INSTRUCTIONS FOR THE TASK:
Below are lines of data; restate word for word those running from the line containing "let z := (239 - n % 128) % 128" to the line containing "let i := k.map (· ^^^ 0x36#8)", inclusive, and no others.

INPUT RECORDS:
+++

/-- A pass is counted, and the pattern changes, with its last position done. -/
theorem Dev.endPass_shows (s : Dev) : s.endPass.rd MEM_RS_PASS = s.rd MEM_RS_PASS + (if s.memst.next = 166400 then 1 else 0) ∧
    s.endPass.memst = { s.memst with next := if s.memst.next = 166400 then 0 else s.memst.next } ∧
    s.endPass.flag 0 MEM_RS_STATUS_PATTERN = (s.flag 0 MEM_RS_STATUS_PATTERN != decide (s.memst.next = 166400)) ∧
    s.endPass.flag 0 MEM_RS_STATUS_BUSY = s.flag 0 MEM_RS_STATUS_BUSY ∧ s.endPass.now = s.now ∧ s.keeps s.endPass [MEM_RS_STATUS, MEM_RS_PASS] := by
  by_cases last : s.memst.next = 166400
  · have ends : s.endPass = ((s.modMem (fun m => { m with next := 0 })).addWord MEM_RS_PASS 1).setFlag 0 MEM_RS_STATUS_PATTERN
        (!s.flag 0 MEM_RS_STATUS_PATTERN) := if_pos (by simp [last])
    rw [ends, if_pos last, if_pos last, decide_eq_true last]
    refine ⟨?_, rfl, (Dev.flag_setFlag_same _ _ _ _ (by decide) rfl).trans (by simp), ?_, by simp [Dev.addWord],
      (((Dev.keeps_refl s _).modMem _).wr _ _ (by simp)).setFlag _ _ _ (by simp)⟩
    · rw [Dev.setFlag, Dev.rd_setFld_other _ _ _ _ _ (by decide), Dev.addWord, Dev.rd_wr_same, Dev.modMem_rd]
      rfl
    · rw [Dev.flag_setFlag_apart (by decide), Dev.addWord, Dev.flag_wr_word _ _ _ _ _ (by decide), Dev.modMem_flag]
  · have goes : s.endPass = s := if_neg (by simp [last])
    rw [goes, if_neg last, if_neg last, decide_eq_false last]
    exact ⟨by simp, rfl, by simp, rfl, rfl, Dev.keeps_refl s _⟩

/-- With no test due the end of one that passes is `Dev.testOver`, the end of its pass, and the end of its bank's reset. -/
theorem exec_resurveyTestDone_passed {s : State} {x : TileTest} (awake : s.awake = true) (test : s.memst.test = some x) (idle : s.memst.due = false) :
    exec (.resurveyTestDone false) s = .next (s.withDev (((s.testOver x).endPass.endReset (target 2 x.tile)).modMem (fun m => { m with due := false }))) := by
  have due : ((s.testOver x).endPass.endReset (target 2 x.tile)).memst.due = false := by
    rw [Dev.endReset, Dev.modCol_memst, (s.testOver x).endPass_shows.2.1, (Dev.testOver_shows awake x).2.1, idle]
  rw [exec_resurveyTestDone, execResurveyTestDone, State.onAwake_of_awake _ _ awake]
  simp only [test]
  exact congrArg (fun d => Host.Outcome.next (s.withDev d)) (if_neg (by simp only [Bool.false_eq_true, if_false]; rw [← Dev.testOver, due]; simp))

/-! ## Repair (R310 to R312) -/

/-- An entry is in force, and stands in the list. -/
def Dev.repairEntered (s : Dev) (k : Nat) (e : Word) : Dev := (s.modMem (fun m => { m.apply e with entries := m.entries ++ [e] })).showSpares k
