-- ==== Sys2Proof/Machine/Crypto.lean ====
section
/-!
DEFINITION. Machine/Crypto.lean: the check values and signatures that the spec names by their standards: CRC-32C (R36),
SHA-512 (casting, image and tile digests), HMAC-SHA-512 (R394) and Ed25519 (R35, R391, R408). PRESUMED: the functions follow
the named standards (RFC 3720, FIPS 180-4, RFC 2104, RFC 8032), which the spec cites and does not repeat; notes/assumptions/4.md.
-/

namespace Sys2Proof.Machine

/-! CRC-32C, R36. -/

/-- One bit step of the reflected CRC-32C. -/
def crcBit (c : BitVec 32) : BitVec 32 :=
  if c.getLsbD 0 then (c >>> 1) ^^^ 0x82F63B78#32 else c >>> 1

/-- One byte of the reflected CRC-32C. -/
def crcByte (c : BitVec 32) (b : Byte) : BitVec 32 :=
  let x := c ^^^ b.setWidth 32
  crcBit (crcBit (crcBit (crcBit (crcBit (crcBit (crcBit (crcBit x)))))))

/-- The register after the bytes of a string. Its two branches agree: the test makes the kernel evaluate the register byte by byte. -/
def crcFold : BitVec 32 → List Byte → BitVec 32
  | c, [] => c
  | c, b :: bs => if c = 0#32 then crcFold (crcByte 0#32 b) bs else crcFold (crcByte c b) bs

/-- CRC-32C of a byte string: initial value and final XOR 0xFFFF_FFFF, reflected input and output (R36). -/
def crc32c (l : List Byte) : BitVec 32 := crcFold 0xFFFFFFFF#32 l ^^^ 0xFFFFFFFF#32

/-! SHA-512, FIPS 180-4. -/

/-- Initial hash value of SHA-512. -/
def shaInit : List (BitVec 64) :=
  [ 0x6A09E667F3BCC908, 0xBB67AE8584CAA73B, 0x3C6EF372FE94F82B, 0xA54FF53A5F1D36F1,
    0x510E527FADE682D1, 0x9B05688C2B3E6C1F, 0x1F83D9ABFB41BD6B, 0x5BE0CD19137E2179 ]

/-- Round constants of SHA-512. -/
def shaK : List (BitVec 64) :=
  [ 0x428A2F98D728AE22, 0x7137449123EF65CD, 0xB5C0FBCFEC4D3B2F, 0xE9B5DBA58189DBBC,
    0x3956C25BF348B538, 0x59F111F1B605D019, 0x923F82A4AF194F9B, 0xAB1C5ED5DA6D8118,
    0xD807AA98A3030242, 0x12835B0145706FBE, 0x243185BE4EE4B28C, 0x550C7DC3D5FFB4E2,
    0x72BE5D74F27B896F, 0x80DEB1FE3B1696B1, 0x9BDC06A725C71235, 0xC19BF174CF692694,
    0xE49B69C19EF14AD2, 0xEFBE4786384F25E3, 0x0FC19DC68B8CD5B5, 0x240CA1CC77AC9C65,
    0x2DE92C6F592B0275, 0x4A7484AA6EA6E483, 0x5CB0A9DCBD41FBD4, 0x76F988DA831153B5,
    0x983E5152EE66DFAB, 0xA831C66D2DB43210, 0xB00327C898FB213F, 0xBF597FC7BEEF0EE4,
    0xC6E00BF33DA88FC2, 0xD5A79147930AA725, 0x06CA6351E003826F, 0x142929670A0E6E70,
    0x27B70A8546D22FFC, 0x2E1B21385C26C926, 0x4D2C6DFC5AC42AED, 0x53380D139D95B3DF,
    0x650A73548BAF63DE, 0x766A0ABB3C77B2A8, 0x81C2C92E47EDAEE6, 0x92722C851482353B ] ++
  [ 0xA2BFE8A14CF10364, 0xA81A664BBC423001, 0xC24B8B70D0F89791, 0xC76C51A30654BE30,
    0xD192E819D6EF5218, 0xD69906245565A910, 0xF40E35855771202A, 0x106AA07032BBD1B8,
    0x19A4C116B8D2D0C8, 0x1E376C085141AB53, 0x2748774CDF8EEB99, 0x34B0BCB5E19B48A8,
    0x391C0CB3C5C95A63, 0x4ED8AA4AE3418ACB, 0x5B9CCA4F7763E373, 0x682E6FF3D6B2B8A3,
    0x748F82EE5DEFB2FC, 0x78A5636F43172F60, 0x84C87814A1F0AB72, 0x8CC702081A6439EC,
    0x90BEFFFA23631E28, 0xA4506CEBDE82BDE9, 0xBEF9A3F7B2C67915, 0xC67178F2E372532B,
    0xCA273ECEEA26619C, 0xD186B8C721C0C207, 0xEADA7DD6CDE0EB1E, 0xF57D4F7FEE6ED178,
    0x06F067AA72176FBA, 0x0A637DC5A2C898A6, 0x113F9804BEF90DAE, 0x1B710B35131C471B,
    0x28DB77F523047D84, 0x32CAAB7B40C72493, 0x3C9EBE0A15C9BEBC, 0x431D67C49C100D4C,
    0x4CC5D4BECB3E42B6, 0x597F299CFC657E2A, 0x5FCB6FAB3AD6FAEC, 0x6C44198C4A475817 ]

def shaS0 (x : BitVec 64) : BitVec 64 := x.rotateRight 28 ^^^ x.rotateRight 34 ^^^ x.rotateRight 39
def shaS1 (x : BitVec 64) : BitVec 64 := x.rotateRight 14 ^^^ x.rotateRight 18 ^^^ x.rotateRight 41
def shas0 (x : BitVec 64) : BitVec 64 := x.rotateRight 1 ^^^ x.rotateRight 8 ^^^ (x >>> 7)
def shas1 (x : BitVec 64) : BitVec 64 := x.rotateRight 19 ^^^ x.rotateRight 61 ^^^ (x >>> 6)

/-- The eight working variables of a round, with the sixteen schedule words that the next rounds draw on. -/
structure ShaRound where
  v : List (BitVec 64)
  w : List (BitVec 64)
  deriving DecidableEq, Repr

/-- One round with constant `k`. -/
def shaStep (r : ShaRound) (k : BitVec 64) : ShaRound :=
  match r.v, r.w with
  | [a, b, c, d, e, f, g, h], w0 :: ws =>
    let t1 := h + shaS1 e + ((e &&& f) ^^^ (~~~e &&& g)) + k + w0
    let t2 := shaS0 a + ((a &&& b) ^^^ (a &&& c) ^^^ (b &&& c))
    let wn := shas1 (ws.getD 13 0) + ws.getD 8 0 + shas0 (ws.getD 0 0) + w0
    ⟨[t1 + t2, a, b, c, d + t1, e, f, g], ws ++ [wn]⟩
  | _, _ => r

/-- A big-endian 64-bit word. -/
def beWord (l : List Byte) : BitVec 64 := l.foldl (fun a b => (a <<< 8) ||| b.setWidth 64) 0

/-- The eight bytes of a word, most significant first. -/
def beBytes (w : BitVec 64) : List Byte := (leBytes 8 w.toNat).reverse

/-- The compression function on one 128-byte block. -/
def shaBlock (h : List (BitVec 64)) (blk : List Byte) : List (BitVec 64) :=
  let w := (List.range 16).map fun i => beWord (slice blk (8 * i) 8)
  let r := shaK.foldl shaStep ⟨h, w⟩
  List.zipWith (· + ·) h r.v

/-- `n` blocks of a padded message. -/
def shaBlocks : Nat → List (BitVec 64) → List Byte → List (BitVec 64)
  | 0, h, _ => h
  | n + 1, h, m => shaBlocks n (shaBlock h (m.take 128)) (m.drop 128)

/-- SHA-512 of a byte string. -/
def sha512 (m : List Byte) : List Byte :=
  let n := m.length
  let z := (239 - n % 128) % 128
  let p := m ++ [0x80#8] ++ List.replicate z 0#8 ++ (leBytes 16 (8 * n)).reverse
  (shaBlocks (p.length / 128) shaInit p).flatMap beBytes

/-- HMAC-SHA-512 (RFC 2104) with a key of at most 128 bytes. -/
def hmacSha512 (key msg : List Byte) : List Byte :=
  let k := key ++ List.replicate (128 - key.length) 0#8
  let i := k.map (· ^^^ 0x36#8)
  let o := k.map (· ^^^ 0x5C#8)
  sha512 (o ++ sha512 (i ++ msg))

/-! Ed25519, RFC 8032. -/

/-- The field prime 2^255 - 19. -/
def edP : Nat := 2 ^ 255 - 19
/-- The group order. -/
def edL : Nat := 2 ^ 252 + 27742317777372353535851937790883648493

/-- Modular power by the bits of the exponent, `n` of them. -/
def powMod (m : Nat) : Nat → Nat → Nat → Nat
  | 0, _, _ => 1 % m
  | n + 1, b, e =>
    let h := powMod m n (b * b % m) (e / 2)
    if e % 2 = 1 then h * b % m else h

/-- The inverse in the field. -/
def edInv (x : Nat) : Nat := powMod edP 256 x (edP - 2)

/-- The curve constant d. -/
def edD : Nat := (edP - 121665) * edInv 121666 % edP

/-- A point in extended coordinates. -/
structure EdPoint where
  x : Nat
  y : Nat
  z : Nat
  t : Nat
  deriving DecidableEq, Repr

def edZero : EdPoint := ⟨0, 1, 1, 0⟩

/-- Point addition (RFC 8032, 5.1.4). -/
def edAdd (p q : EdPoint) : EdPoint :=
  let a := (p.y + (edP - p.x)) * (q.y + (edP - q.x)) % edP
  let b := (p.y + p.x) * (q.y + q.x) % edP
  let c := p.t * 2 * edD % edP * q.t % edP
  let d := p.z * 2 * q.z % edP
  let e := (b + (edP - a)) % edP
  let f := (d + (edP - c)) % edP
  let g := (d + c) % edP
  let h := (b + a) % edP
  ⟨e * f % edP, g * h % edP, f * g % edP, e * h % edP⟩

/-- Scalar multiple by the `n` low bits of `k`. -/
def edMul : Nat → Nat → EdPoint → EdPoint
  | 0, _, _ => edZero
  | n + 1, k, p =>
    let r := edMul n (k / 2) (edAdd p p)
    if k % 2 = 1 then edAdd r p else r

/-- The x coordinate of a y with sign bit `s`, or none where there is none (RFC 8032, 5.1.3). -/
def edRecover (y s : Nat) : Option Nat :=
  if edP ≤ y then none else
  let x2 := (y * y + (edP - 1)) % edP * edInv (edD * (y * y % edP) + 1) % edP
  if x2 = 0 then (if s = 1 then none else some 0) else
  let x := powMod edP 256 x2 ((edP + 3) / 8)
  let x := if x * x % edP = x2 then x else x * powMod edP 256 2 ((edP - 1) / 4) % edP
  if x * x % edP = x2 then some (if x % 2 = s then x else edP - x) else none

/-- Decompression of a 32-byte point. -/
def edDecode (l : List Byte) : Option EdPoint :=
  let n := leNat l
  let y := n % 2 ^ 255
  match edRecover y (n / 2 ^ 255) with
  | none => none
  | some x => some ⟨x, y, 1, x * y % edP⟩

/-- Compression of a point. -/
def edEncode (p : EdPoint) : List Byte :=
  let zi := edInv p.z
  let x := p.x * zi % edP
  let y := p.y * zi % edP
  leBytes 32 (y + (x % 2) * 2 ^ 255)

/-- The base point. -/
def edBase : EdPoint :=
  let y := 4 * edInv 5 % edP
  match edRecover y 0 with
  | none => edZero
  | some x => ⟨x, y, 1, x * y % edP⟩

/-- Equality of two points in projective coordinates. -/
def edEq (p q : EdPoint) : Bool :=
  p.x * q.z % edP == q.x * p.z % edP && p.y * q.z % edP == q.y * p.z % edP

/-- Ed25519 verification of a 64-byte signature under a 32-byte public key (RFC 8032, 5.1.7). -/
def edVerify (key msg sig : List Byte) : Bool :=
  match edDecode key, edDecode (sig.take 32) with
  | some a, some r =>
    let s := leNat (sig.drop 32)
    let h := leNat (sha512 (sig.take 32 ++ key ++ msg)) % edL
    sig.length == 64 && key.length == 32 && decide (s < edL) && edEq (edMul 256 s edBase) (edAdd r (edMul 256 h a))
  | _, _ => false

/-- The clamped secret scalar of a 32-byte private key. -/
def edSecret (h : List Byte) : Nat := leNat (h.take 32) % 2 ^ 254 / 8 * 8 + 2 ^ 254

/-- The public key of a 32-byte private key (RFC 8032, 5.1.5). -/
def edPublic (sk : List Byte) : List Byte := edEncode (edMul 256 (edSecret (sha512 sk)) edBase)

/-- Ed25519 signature of a message (RFC 8032, 5.1.6). -/
def edSign (sk msg : List Byte) : List Byte :=
  let h := sha512 sk
  let a := edSecret h
  let pk := edEncode (edMul 256 a edBase)
  let r := leNat (sha512 (h.drop 32 ++ msg)) % edL
  let rb := edEncode (edMul 256 r edBase)
  let k := leNat (sha512 (rb ++ pk ++ msg)) % edL
  rb ++ leBytes 32 ((r + k * a) % edL)

end Sys2Proof.Machine
end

+++

REPLY TO THE TASK:
  let z := (239 - n % 128) % 128
  let p := m ++ [0x80#8] ++ List.replicate z 0#8 ++ (leBytes 16 (8 * n)).reverse
  (shaBlocks (p.length / 128) shaInit p).flatMap beBytes

/-- HMAC-SHA-512 (RFC 2104) with a key of at most 128 bytes. -/
def hmacSha512 (key msg : List Byte) : List Byte :=
  let k := key ++ List.replicate (128 - key.length) 0#8
  let i := k.map (· ^^^ 0x36#8)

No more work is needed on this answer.